• **Exercise prompt**
Each line of the records containing "operandBitsSet" is to be copied out and returned.

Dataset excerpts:
-- ==== Sys2Proof/Decode.lean ====
section
/-! DEFINITION. The decoder and the encoder of the one format W32 (spec/30_encoding.md R70 to R79). -/

namespace Sys2Proof

/-- The `command` value of an instruction (R75). -/
def Instr.opcode : Instr → Opcode
  | .u0 _ => 0x0
  | .b _ => 0x1
  | .u2 _ => 0x2
  | .u3 _ => 0x3
  | .u4 _ => 0x4
  | .u5 _ => 0x5
  | .u6 _ => 0x6
  | .u7 _ => 0x7
  | .u8 _ => 0x8
  | .u9 _ => 0x9
  | .uA _ => 0xA
  | .uB _ => 0xB
  | .uC _ => 0xC
  | .uD _ => 0xD
  | .h _ => 0xE
  | .z _ => 0xF

/-- The instructions of the thirteen reserved opcodes, the values not in 0x1, 0xE, 0xF (R125). -/
def Instr.reserved : Instr → Bool
  | .b _ | .h _ | .z _ => false
  | .u0 _ | .u2 _ | .u3 _ | .u4 _ | .u5 _ | .u6 _ | .u7 _ => true
  | .u8 _ | .u9 _ | .uA _ | .uB _ | .uC _ | .uD _ => true

/-- The operand address of the instructions that access the drum when they execute, Bring and Hold (R57). -/
def Instr.drumOperand : Instr → Option Addr
  | .b a | .h a => some a
  | .u0 _ | .u2 _ | .u3 _ | .u4 _ | .u5 _ | .u6 _ | .u7 _ | .z _ => none
  | .u8 _ | .u9 _ | .uA _ | .uB _ | .uC _ | .uD _ => none

/-- `command = w[19:16]` (R71). -/
def command (w : Word) : Opcode := w.extractLsb' 16 4

/-- `operandAddress = w[13:2]`, unsigned, no scaling (R72: the spec's decision D4, conflict C1; log entry 4). -/
def operandAddress (w : Word) : Addr := w.extractLsb' 2 12

/-- Bits 15:14, ignored by decode unless `OPERAND_STRICT` (R72, R74). -/
def unusedMiddle (w : Word) : BitVec 2 := w.extractLsb' 14 2

/-- `Decode(w)` as the pair R73 gives. It is total and reads nothing but `w`. -/
def decodeFields (w : Word) : Opcode × Addr := (command w, operandAddress w)

/-- The row of the opcode map a `command` value selects (R75). The last arm is reached by 0xF alone: `command` has four bits. -/
def instrOfFields (c : Opcode) (a : Addr) : Instr :=
  match c.toNat with
  | 0 => .u0 a
  | 1 => .b a
  | 2 => .u2 a
  | 3 => .u3 a
  | 4 => .u4 a
  | 5 => .u5 a
  | 6 => .u6 a
  | 7 => .u7 a
  | 8 => .u8 a
  | 9 => .u9 a
  | 10 => .uA a
  | 11 => .uB a
  | 12 => .uC a
  | 13 => .uD a
  | 14 => .h a
  | _ => .z a

/-- `Decode` with the default parameters: every word is some instruction (R73, R76). -/
def decode (w : Word) : Instr := instrOfFields (decodeFields w).1 (decodeFields w).2

/-- The one reason a word can be refused by `Decode`, and only when `OPERAND_STRICT` is true (R73). -/
inductive DecodeError where
  /-- "operand bits 15:14 set, see 30_encoding.md rule R72". -/
  | operandBitsSet (w : Word)
  deriving DecidableEq, Repr

/-- `Decode(w)` under a value of the parameter `OPERAND_STRICT` (R73). -/
def decodeWith (strict : Bool) (w : Word) : Except DecodeError Instr :=
  if strict && unusedMiddle w != 0 then .error (.operandBitsSet w) else .ok (decode w)

/-- `Encode(command, operandAddress)`: the canonical word, all ignored bits zero (R79: the spec's decision D14; log entry 15). -/
def encodeFields (c : Opcode) (a : Addr) : Word :=
  (c.setWidth 32 <<< 16) ||| (a.setWidth 32 <<< 2)

/-- The canonical word of an instruction (R79). -/
def encode (i : Instr) : Word := encodeFields i.opcode i.operand

/-- `Encode` on plain numbers, defined on the domain R79 gives and on nothing else. -/
def encodeNumbers (c a : Nat) : Option Word :=
  if fieldsWellFormed c a then some (encodeFields (BitVec.ofNat 4 c) (BitVec.ofNat 12 a)) else none

/-- The instruction the decoder reads from the bits `w` of a row of spec/opcode_table.json, bit 0 of the table being bit 0 of
the word (R7); bits at or above `nbits` are taken as zero. There is no byte order to lay the word out by (R54; log entry 18). -/
def decodeTableWord (nbits w : Nat) : Option Instr :=
  match decodeWith Config.default.operandStrict (BitVec.ofNat 32 (w % 2 ^ nbits)) with
  | .ok i => some i
  | .error _ => none

end Sys2Proof
end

• **Result below**
  | operandBitsSet (w : Word)
  if strict && unusedMiddle w != 0 then .error (.operandBitsSet w) else .ok (decode w)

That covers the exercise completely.